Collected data
▬▬▬

-- ==== Sys2Proof/Machine/Engines.lean ====
section
/-!
DEFINITION. Scan engines (ch. 06): plans at work, field correction, tiles, power and the setpoint
record of a sample.
-/

namespace Sys2Proof.Machine

/-! ## What an engine works from -/

/-- The laser of a head (R47). -/
def State.laser? (s : State) (n : Nat) : Option EphLaser :=
  s.eph.eph.bind fun e => e.lasers.find? fun l => l.head == n

/-- What engine `n` plans from. -/
def State.planEnv (s : State) (n : Nat) : PlanEnv :=
  let skew := (s.laser? n).elim 0 (·.gateSkew)
  match s.head? n with
  | none => { atlas := s.job.atlas, switches := s.job.atlasSwitches, skew := skew }
  | some h =>
    { atlas := s.job.atlas, switches := s.job.atlasSwitches, skew := skew
      x0 := h.gridX0, y0 := h.gridY0
      x1 := h.gridX0 + 256 * h.gridPitch, y1 := h.gridY0 + 256 * h.gridPitch }

/-- Channel `n` is in Eclipse. -/
def State.eclipsed (s : State) (n : Nat) : Bool := (nth {} s.eclipse.ch n).inEclipse

/-- Engine `n` may start words (R45, R294, R296, R205): a layer runs, its link is active with a ready head, its grid
matches GRID_CRC or serves the last words before a memory error, and its channel is not in Eclipse. -/
def State.mayRun (s : State) (n : Nat) : Bool :=
  s.job.running.isSome && s.declared n && (s.headLink n).state == .active && (s.headLink n).headReady &&
    (s.gridOk n || s.gridGone n) && !s.eclipsed n

/-- Where an engine's plan goes on after the motion in progress: boundary, point, gate fall, Z_END
and the words to come. `t` is the first boundary at which an engine at rest may start. -/
structure PlanBase where
  t : Nat
  p : Pt
  fall : Option Int
  z : Rat
  items : List Item
  deriving DecidableEq, Repr

/-- The Z_END that a motion leaves. -/
def Motion.zOut (m : Motion) : Rat := m.words.getLast?.elim m.zPrev (·.zEnd)

/-- Where the plan of an engine goes on, for an engine at rest from boundary `k`. -/
def Engine.base (k : Nat) (e : Engine) : PlanBase :=
  match e.cur with
  | some m => { t := m.fin, p := m.finPt, fall := m.fall <|> e.lastFall, z := m.zOut, items := e.queue }
  | none =>
    match e.wait with
    | .wait u => { t := max k u, p := e.pos, fall := e.lastFall, z := e.zLast, items := e.queue.drop 1 }
    | .sync _ _ => { t := k, p := e.pos, fall := e.lastFall, z := e.zLast, items := [] }
    | _ => { t := k, p := e.pos, fall := e.lastFall, z := e.zLast, items := e.queue }

/-- More motions than a plan of 8,192 samples holds words for. -/
def planFuel : Nat := 65536

/-- The motions of engine `n` after the one in progress, as it would run them from boundary `k` on
without a hold (R203). -/
def State.planAfter (s : State) (n k : Nat) : List Motion :=
  let b := (s.engine n).base k
  planFrom (s.planEnv n) planFuel (k + 8192) b.t b.p b.fall b.z b.items

/-- The end of the plan (R222). -/
def State.planEnd (s : State) (n k : Nat) : Nat :=
  match (s.planAfter n k).getLast? with
  | some m => m.fin
  | none => ((s.engine n).base k).t

/-- The point at which the plan ends (R223). -/
def State.planEndPt (s : State) (n k : Nat) : Pt :=
  match (s.planAfter n k).getLast? with
  | some m => m.finPt
  | none => ((s.engine n).base k).p
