/-- FRAME_LOCK (R291, R292): `roundTrips` is the sum over 64 frames, the last of SEQ `seq`; TURNAROUND stands in the
head's CAPS message. -/
def execFrameLock (n roundTrips : Nat) (seq : W16) (s : State) : Host.Outcome State Fault Refusal :=
  let l := s.link n
  .next (if l.state = .lock ∧ l.blockLock then
    let d := roundHalfAway (((roundTrips : Rat) / 64 - (l.caps.turnaround : Rat)) / 2)
    s.modLink n fun l =>
      { l with state := .caps, frameLock := true, d := d, lastSeq := some seq, headReady := false
               powerZeroed := false }
  else s)

/-- BACKOFF_END (R290). -/
def execBackoffEnd (n : Nat) (s : State) : Host.Outcome State Fault Refusal :=
  s.linkFrom n .backoff fun l =>
    if l.lastTry then { l with state := .heldOut, reason := 8, lastTry := false }
    else { l with state := .detect }

/-! ## Capability exchange (R289, R293–R296) -/

/-- A side-channel message is valid: 64 bytes, its type and its CRC (R289). -/
def sideOk (ty : Nat) (msg : List Byte) : Bool :=
  msg.length == 64 && uAt msg 0 1 == ty && uAt msg 60 4 == (crc32c (msg.take 60)).toNat

/-- The fields of a CAPS message (R294). -/
def parseCaps (b : List Byte) : CapsMsg where
  vendor := uAt b 2 2
  model := uAt b 4 2
  fw := uAt b 6 2
  caps := BitVec.ofNat 32 (uAt b 8 4)
  xyFs := BitVec.ofNat 32 (uAt b 0x0C 4)
  zFs := BitVec.ofNat 32 (uAt b 0x10 4)
  focusGain := BitVec.ofNat 32 (uAt b 0x14 4)
  turnaround := uAt b 0x18 2
  roiMax := uAt b 0x1A 1
  kfpsMax := uAt b 0x1B 1
  farLoop := (uAt b 0x1C 1).testBit 0
  pdBits := uAt b 0x1D 1

/-- The REASON of the first check of R295 that fails, 0 when all pass. -/
def capsReason (h : EphHead) (d : Int) (c : CapsMsg) : Nat :=
  if c.vendor ≠ h.vendor then 1
  else if c.model ≠ h.model then 2
  else if c.fw < h.minFw then 3
  else if c.caps.toNat &&& h.caps ≠ h.caps then 4
  else if c.roiMax < h.roiSize ∨ c.kfpsMax < h.roiKfps then 5
  else if h.farLoop ∧ ¬ c.farLoop then 6
  else if 158 < d then 9
  else 0

/-- A side-channel message of the device with its CRC (R289). -/
def sideMsg (body : List Byte) : List Byte :=
  let b := slice body 0 60
  b ++ leBytes 4 (crc32c b).toNat

/-- A message of the device waits for its slot on the downlink side channel (R289). -/
def Link.say (body : List Byte) (l : Link) : Link := { l with sideOut := l.sideOut ++ [sideMsg body] }

/-- The bytes SIDE of the frame with sequence number `seq` join the message of its slot; a message received whole
stands until the next one (R289). -/
def Link.hear (seq : Nat) (bytes : List Byte) (l : Link) : Link :=
  let i := seq % 32
  let rx := if i = 0 then bytes else if l.sideRx.length = 2 * i then l.sideRx ++ bytes else []
  if rx.length = 64 then
    { l with sideRx := [], sideIn := if sideOk 1 rx || sideOk 4 rx then some rx else l.sideIn }
  else { l with sideRx := rx }

/-- CAPS (R293–R295): `msg` is the CAPS message received whole. The last one stands in the registers; in CAPS it is
judged. -/
def execCaps (n : Nat) (msg : List Byte) (s : State) : Host.Outcome State Fault Refusal :=
  let l := s.link n
  if l.sideIn ≠ some msg ∨ sideOk 1 msg = false then .next s
  else
    let c := parseCaps msg
    let s := s.modLink n fun l => { l with caps := c, sideIn := none }
    match s.linkHead? n with
    | none => .next s
    | some h =>
      if l.state ≠ .caps then .next s
      else
        let r := capsReason h l.d c
        if r = 0 then
          let ack := leBytes 1 2 ++ [0] ++ leBytes 1 h.roiSize ++ leBytes 1 h.roiKfps ++ leBytes 2 (unsignedOf 16 l.d)
          let s := s.modLink n fun l => Link.say ack
            { l with state := .active, reason := 0, attempts := 0, badRun := 0, dnErrRun := 0 }
          .next (s.modEngine h.head fun e => { e with focusGain := c.focusGain })
        else
          let s := s.modLink n fun l => Link.say (leBytes 1 2 ++ leBytes 1 r) { l with state := .heldOut, reason := r }
          let s := s.record 0x0050 .data (u32s [r, c.vendor, c.model, c.fw, c.caps.toNat])
          .next (s.event 2 0x0901 (BitVec.ofNat 64 (2 ^ h.head)))

/-- CAPS_TIMEOUT (R295). -/
def execCapsTimeout (n : Nat) (s : State) : Host.Outcome State Fault Refusal :=
  s.linkFrom n .caps fun l => { l with state := .heldOut, reason := 7 }

/-- HEAD_READY (R296). -/
def execHeadReady (n : Nat) (s : State) : Host.Outcome State Fault Refusal :=
  s.linkFrom n .active fun l => { l with headReady := true }

/-! ## Uplink frames (R288, R299, R300) -/

/-- The head of a Moonlink, as a channel. -/
def State.linkChannel (s : State) (m : Nat) : Nat := (s.linkHead? m).elim 32 (·.head)

/-- Link loss (R300). -/
def State.linkLoss (m : Nat) (s : State) : State :=
  let h := s.linkChannel m
  let seq := ((s.link m).lastSeq.getD 0).toNat
  let s := s.trigger (fun n => n == h) 4 0x0B04
  let s := s.modLink m fun l => { l with loss := l.loss.inc }
  let s := s.record 0x0051 .data (u32s [seq])
  s.toState m fun l => { l.unlock with state := .backoff, attempts := 0, lastTry := false }

/-- An ACTIVE link with a run of 8 is lost. -/
def State.judgeLink (m : Nat) (s : State) : State :=
  let l := s.link m
  if l.state = .active ∧ (8 ≤ l.badRun ∨ 8 ≤ l.dnErrRun) then s.linkLoss m else s

/-- A damaged frame, or `k` missing frames (R299). -/
def State.badFrame (m : Nat) (damaged : Bool) (k : Nat) (s : State) : State :=
  (s.modLink m fun l =>
    { l with
      upCrc := if damaged then l.upCrc.inc else l.upCrc
      upMiss := if damaged then l.upMiss else l.upMiss.add k
      badRun := l.badRun + k, dnErrRun := 0 }).bulkLost (s.linkChannel m)

/-- The fields of a good frame (R288). -/
def State.goodFrame (m : Nat) (f : UplinkFrame) (s : State) : State :=
  let b := f.bytes
  let stat := uAt b 7 1
  let dnErr := stat.testBit 1
  let seq := BitVec.ofNat 16 (uAt b 1 2)
  let l := s.link m
  let l := { l with
    lastSeq := some seq, badRun := 0
    headReady := stat.testBit 0, powerZeroed := stat.testBit 2
    dnErr := if dnErr then l.dnErr.inc else l.dnErr
    dnErrRun := if dnErr then l.dnErrRun + 1 else 0
    pd1a := uAt b 3 2, pd1b := uAt b 5 2, pd2a := uAt b 8 2, pd2b := uAt b 10 2
    temp := sAt b 12 2
    actX := sAt b 16 3, actY := sAt b 19 3, actZ := signedOf 24 (uAt b 22 2 + 65536 * uAt b 24 1) }
  let s := s.modLink m fun _ => l.hear seq.toNat (slice b 14 2)
  if l.state ≠ .active then s
  else
    let h := s.linkChannel m
    let back := (s.ix + 65536 - seq.toNat) % 65536
    let p : PdSample := { ix := s.ix - back, l1a := l.pd1a, l1b := l.pd1b, l2a := l.pd2a, l2b := l.pd2b }
    let s := s.source 1 m [(0, l.actX), (1, l.actY), (2, l.actZ), (3, l.pd1a), (4, l.pd1b),
      (5, l.pd2a), (6, l.pd2b), (7, l.temp)]
    let s := s.modMelt h fun c => { c with pd := (p :: c.pd).take 16 }
    s.bulkBlocks h f.bulk

/-- The CHECK and the sync headers of an uplink frame are good (R299). -/
def frameSound (f : UplinkFrame) : Bool :=
  f.syncOk && f.bytes.length == 32 && uAt f.bytes 0 1 == 0x4B &&
    uAt f.bytes 28 4 == (crc32c (f.bytes.take 28)).toNat

/-- The states in which the head's frames are taken. -/
def LinkState.framed : LinkState → Bool
  | .lock | .caps | .active | .heldOut => true
  | _ => false

/-- Frame lock is gained with the fourth start block in a row whose SEQ rises by 1 (R291). -/
def Link.seekFrames (f : UplinkFrame) (l : Link) : Link :=
  let seq := BitVec.ofNat 16 (uAt f.bytes 1 2)
  if l.state.framed = false ∨ l.blockLock = false then l
  else if !(f.syncOk && uAt f.bytes 0 1 == 0x4B) then { l with lockRun := 0 }
  else
    let run := if l.lockRun ≠ 0 ∧ seq = l.lockSeq + 1 then l.lockRun + 1 else 1
    if run < 4 then { l with lockRun := run, lockSeq := seq }
    else { l with lockRun := 0, lockSeq := seq, frameLock := true, lastSeq := some seq, badRun := 0 }

/-! ### PRBS-31 (R302) -/

/-- The next bit of PRBS-31, x^31 + x^28 + 1, after the last 31 bits `r`. -/
def prbsNext (r : Nat) : Bool := r.testBit 30 != r.testBit 27

/-- A bit enters a register of 31 bits. -/
def prbsIn (b : Bool) (r : Nat) : Nat := (2 * r + b1 b) % 2 ^ 31

/-- The next `n` bits of the pattern. -/
def prbsBits : Nat → Nat → List Bool × Nat
  | 0, r => ([], r)
  | n + 1, r =>
    let b := prbsNext r
    let t := prbsBits n (prbsIn b r)
    (b :: t.1, t.2)

/-- Bits as bytes, the least significant bit first (R282). -/
def packBits (n : Nat) (l : List Bool) : List Byte :=
  (List.range n).map fun i =>
    BitVec.ofNat 8 (((l.drop (8 * i)).take 8).foldr (fun b v => b1 b + 2 * v) 0)

/-- The bits of bytes, the least significant bit first. -/
def unpackBits (l : List Byte) : List Bool := l.flatMap fun b => (List.range 8).map b.getLsbD

/-- The checker takes a bit: the first 31 bits synchronise it, and it compares every later one with its own pattern
(R302; DESIGN CHOICE, log entry 61). -/
def Link.checkBit (l : Link) (b : Bool) : Link :=
  if l.chkLen < 31 then { l with chk := prbsIn b l.chk, chkLen := l.chkLen + 1 }
  else
    let e := prbsNext l.chk
    { l with chk := prbsIn e l.chk, testBits := stat l.testBits 1, testErr := if b = e then l.testErr else l.testErr.inc }

/-- The next `n` bits of the test pattern; INJECT inverts the first of them. -/
def Link.pattern (n : Nat) (l : Link) : List Bool × Link :=
  let r := prbsBits n l.prbs
  (match r.1 with
    | b :: t => (b != l.inject) :: t
    | [] => [],
   { l with prbs := r.2, inject := false })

▬▬▬

Show the lines of the records above that mention "ofNat".

  caps := BitVec.ofNat 32 (uAt b 8 4)
  xyFs := BitVec.ofNat 32 (uAt b 0x0C 4)
  zFs := BitVec.ofNat 32 (uAt b 0x10 4)
  focusGain := BitVec.ofNat 32 (uAt b 0x14 4)
          .next (s.event 2 0x0901 (BitVec.ofNat 64 (2 ^ h.head)))
  let seq := BitVec.ofNat 16 (uAt b 1 2)
  let seq := BitVec.ofNat 16 (uAt f.bytes 1 2)
    BitVec.ofNat 8 (((l.drop (8 * i)).take 8).foldr (fun b v => b1 b + 2 * v) 0)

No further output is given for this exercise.